— What is expected —
Without leaving out a single line, copy the records exactly.
━━━━━━━━━━━━━━━━━━━━
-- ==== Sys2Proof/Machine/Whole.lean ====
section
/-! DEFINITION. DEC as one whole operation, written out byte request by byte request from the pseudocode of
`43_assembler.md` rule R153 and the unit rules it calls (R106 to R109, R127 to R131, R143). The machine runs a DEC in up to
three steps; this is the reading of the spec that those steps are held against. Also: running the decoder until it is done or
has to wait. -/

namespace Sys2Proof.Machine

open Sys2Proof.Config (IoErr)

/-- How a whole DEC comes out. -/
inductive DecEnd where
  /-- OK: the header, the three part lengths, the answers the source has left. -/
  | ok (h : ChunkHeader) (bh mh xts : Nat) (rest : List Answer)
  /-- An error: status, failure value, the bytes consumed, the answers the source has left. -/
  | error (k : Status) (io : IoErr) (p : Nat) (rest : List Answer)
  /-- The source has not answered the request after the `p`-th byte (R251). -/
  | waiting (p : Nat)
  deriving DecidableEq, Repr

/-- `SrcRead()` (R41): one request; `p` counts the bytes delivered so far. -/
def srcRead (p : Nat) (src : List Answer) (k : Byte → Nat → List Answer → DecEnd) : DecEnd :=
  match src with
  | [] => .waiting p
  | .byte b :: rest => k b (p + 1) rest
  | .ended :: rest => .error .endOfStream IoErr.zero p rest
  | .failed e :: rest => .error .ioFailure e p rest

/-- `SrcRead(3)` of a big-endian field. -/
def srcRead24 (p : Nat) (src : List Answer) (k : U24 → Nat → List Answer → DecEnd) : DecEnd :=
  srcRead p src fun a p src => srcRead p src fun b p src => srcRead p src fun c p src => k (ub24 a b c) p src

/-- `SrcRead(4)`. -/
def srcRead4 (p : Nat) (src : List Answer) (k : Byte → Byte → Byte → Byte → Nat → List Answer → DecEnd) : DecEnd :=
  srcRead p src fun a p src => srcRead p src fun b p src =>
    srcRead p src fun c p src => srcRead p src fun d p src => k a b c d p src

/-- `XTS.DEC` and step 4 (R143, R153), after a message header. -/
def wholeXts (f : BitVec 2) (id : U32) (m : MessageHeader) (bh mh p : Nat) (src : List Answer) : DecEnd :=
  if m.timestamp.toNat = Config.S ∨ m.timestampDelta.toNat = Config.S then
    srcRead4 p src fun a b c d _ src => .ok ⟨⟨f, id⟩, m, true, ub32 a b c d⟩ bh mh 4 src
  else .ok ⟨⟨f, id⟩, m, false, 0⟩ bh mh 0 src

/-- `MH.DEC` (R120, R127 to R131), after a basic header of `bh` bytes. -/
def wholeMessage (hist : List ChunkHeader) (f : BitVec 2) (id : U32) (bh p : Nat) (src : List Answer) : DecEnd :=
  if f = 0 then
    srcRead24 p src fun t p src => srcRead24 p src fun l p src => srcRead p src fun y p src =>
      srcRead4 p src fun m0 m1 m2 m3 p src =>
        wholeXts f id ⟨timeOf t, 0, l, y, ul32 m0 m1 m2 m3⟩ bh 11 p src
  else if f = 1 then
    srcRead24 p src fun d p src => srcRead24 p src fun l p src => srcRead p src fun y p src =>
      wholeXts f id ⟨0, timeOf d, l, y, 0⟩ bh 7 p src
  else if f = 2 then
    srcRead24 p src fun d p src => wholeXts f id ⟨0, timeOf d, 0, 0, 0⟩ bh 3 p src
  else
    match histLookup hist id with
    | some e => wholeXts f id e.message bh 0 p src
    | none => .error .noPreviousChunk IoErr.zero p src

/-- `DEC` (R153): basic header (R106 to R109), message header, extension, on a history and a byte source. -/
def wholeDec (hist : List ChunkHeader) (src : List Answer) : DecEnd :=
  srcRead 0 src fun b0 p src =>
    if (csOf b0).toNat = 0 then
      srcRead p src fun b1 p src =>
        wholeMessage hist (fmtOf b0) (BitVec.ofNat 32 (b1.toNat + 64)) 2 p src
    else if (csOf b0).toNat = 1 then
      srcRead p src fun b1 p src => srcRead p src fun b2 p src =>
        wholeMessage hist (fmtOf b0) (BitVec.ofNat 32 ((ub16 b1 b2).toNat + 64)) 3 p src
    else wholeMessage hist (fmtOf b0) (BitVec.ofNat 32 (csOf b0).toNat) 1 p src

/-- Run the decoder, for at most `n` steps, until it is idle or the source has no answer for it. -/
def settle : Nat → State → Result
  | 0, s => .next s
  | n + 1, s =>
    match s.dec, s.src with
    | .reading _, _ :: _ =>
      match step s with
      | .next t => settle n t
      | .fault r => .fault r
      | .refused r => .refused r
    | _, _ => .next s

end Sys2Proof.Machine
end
━━━━━━━━━━━━━━━━━━━━
— Task answer —
-- ==== Sys2Proof/Machine/Whole.lean ====
section
/-! DEFINITION. DEC as one whole operation, written out byte request by byte request from the pseudocode of
`43_assembler.md` rule R153 and the unit rules it calls (R106 to R109, R127 to R131, R143). The machine runs a DEC in up to
three steps; this is the reading of the spec that those steps are held against. Also: running the decoder until it is done or
has to wait. -/

namespace Sys2Proof.Machine

open Sys2Proof.Config (IoErr)

/-- How a whole DEC comes out. -/
inductive DecEnd where
  /-- OK: the header, the three part lengths, the answers the source has left. -/
  | ok (h : ChunkHeader) (bh mh xts : Nat) (rest : List Answer)
  /-- An error: status, failure value, the bytes consumed, the answers the source has left. -/
  | error (k : Status) (io : IoErr) (p : Nat) (rest : List Answer)
  /-- The source has not answered the request after the `p`-th byte (R251). -/
  | waiting (p : Nat)
  deriving DecidableEq, Repr

/-- `SrcRead()` (R41): one request; `p` counts the bytes delivered so far. -/
def srcRead (p : Nat) (src : List Answer) (k : Byte → Nat → List Answer → DecEnd) : DecEnd :=
  match src with
  | [] => .waiting p
  | .byte b :: rest => k b (p + 1) rest
  | .ended :: rest => .error .endOfStream IoErr.zero p rest
  | .failed e :: rest => .error .ioFailure e p rest

/-- `SrcRead(3)` of a big-endian field. -/
def srcRead24 (p : Nat) (src : List Answer) (k : U24 → Nat → List Answer → DecEnd) : DecEnd :=
  srcRead p src fun a p src => srcRead p src fun b p src => srcRead p src fun c p src => k (ub24 a b c) p src

/-- `SrcRead(4)`. -/
def srcRead4 (p : Nat) (src : List Answer) (k : Byte → Byte → Byte → Byte → Nat → List Answer → DecEnd) : DecEnd :=
  srcRead p src fun a p src => srcRead p src fun b p src =>
    srcRead p src fun c p src => srcRead p src fun d p src => k a b c d p src

/-- `XTS.DEC` and step 4 (R143, R153), after a message header. -/
def wholeXts (f : BitVec 2) (id : U32) (m : MessageHeader) (bh mh p : Nat) (src : List Answer) : DecEnd :=
  if m.timestamp.toNat = Config.S ∨ m.timestampDelta.toNat = Config.S then
    srcRead4 p src fun a b c d _ src => .ok ⟨⟨f, id⟩, m, true, ub32 a b c d⟩ bh mh 4 src
  else .ok ⟨⟨f, id⟩, m, false, 0⟩ bh mh 0 src

/-- `MH.DEC` (R120, R127 to R131), after a basic header of `bh` bytes. -/
def wholeMessage (hist : List ChunkHeader) (f : BitVec 2) (id : U32) (bh p : Nat) (src : List Answer) : DecEnd :=
  if f = 0 then
    srcRead24 p src fun t p src => srcRead24 p src fun l p src => srcRead p src fun y p src =>
      srcRead4 p src fun m0 m1 m2 m3 p src =>
        wholeXts f id ⟨timeOf t, 0, l, y, ul32 m0 m1 m2 m3⟩ bh 11 p src
  else if f = 1 then
    srcRead24 p src fun d p src => srcRead24 p src fun l p src => srcRead p src fun y p src =>
      wholeXts f id ⟨0, timeOf d, l, y, 0⟩ bh 7 p src
  else if f = 2 then
    srcRead24 p src fun d p src => wholeXts f id ⟨0, timeOf d, 0, 0, 0⟩ bh 3 p src
  else
    match histLookup hist id with
    | some e => wholeXts f id e.message bh 0 p src
    | none => .error .noPreviousChunk IoErr.zero p src

/-- `DEC` (R153): basic header (R106 to R109), message header, extension, on a history and a byte source. -/
def wholeDec (hist : List ChunkHeader) (src : List Answer) : DecEnd :=
  srcRead 0 src fun b0 p src =>
    if (csOf b0).toNat = 0 then
      srcRead p src fun b1 p src =>
        wholeMessage hist (fmtOf b0) (BitVec.ofNat 32 (b1.toNat + 64)) 2 p src
    else if (csOf b0).toNat = 1 then
      srcRead p src fun b1 p src => srcRead p src fun b2 p src =>
        wholeMessage hist (fmtOf b0) (BitVec.ofNat 32 ((ub16 b1 b2).toNat + 64)) 3 p src
    else wholeMessage hist (fmtOf b0) (BitVec.ofNat 32 (csOf b0).toNat) 1 p src

/-- Run the decoder, for at most `n` steps, until it is idle or the source has no answer for it. -/
def settle : Nat → State → Result
  | 0, s => .next s
  | n + 1, s =>
    match s.dec, s.src with
    | .reading _, _ :: _ =>
      match step s with
      | .next t => settle n t
      | .fault r => .fault r
      | .refused r => .refused r
    | _, _ => .next s

end Sys2Proof.Machine
end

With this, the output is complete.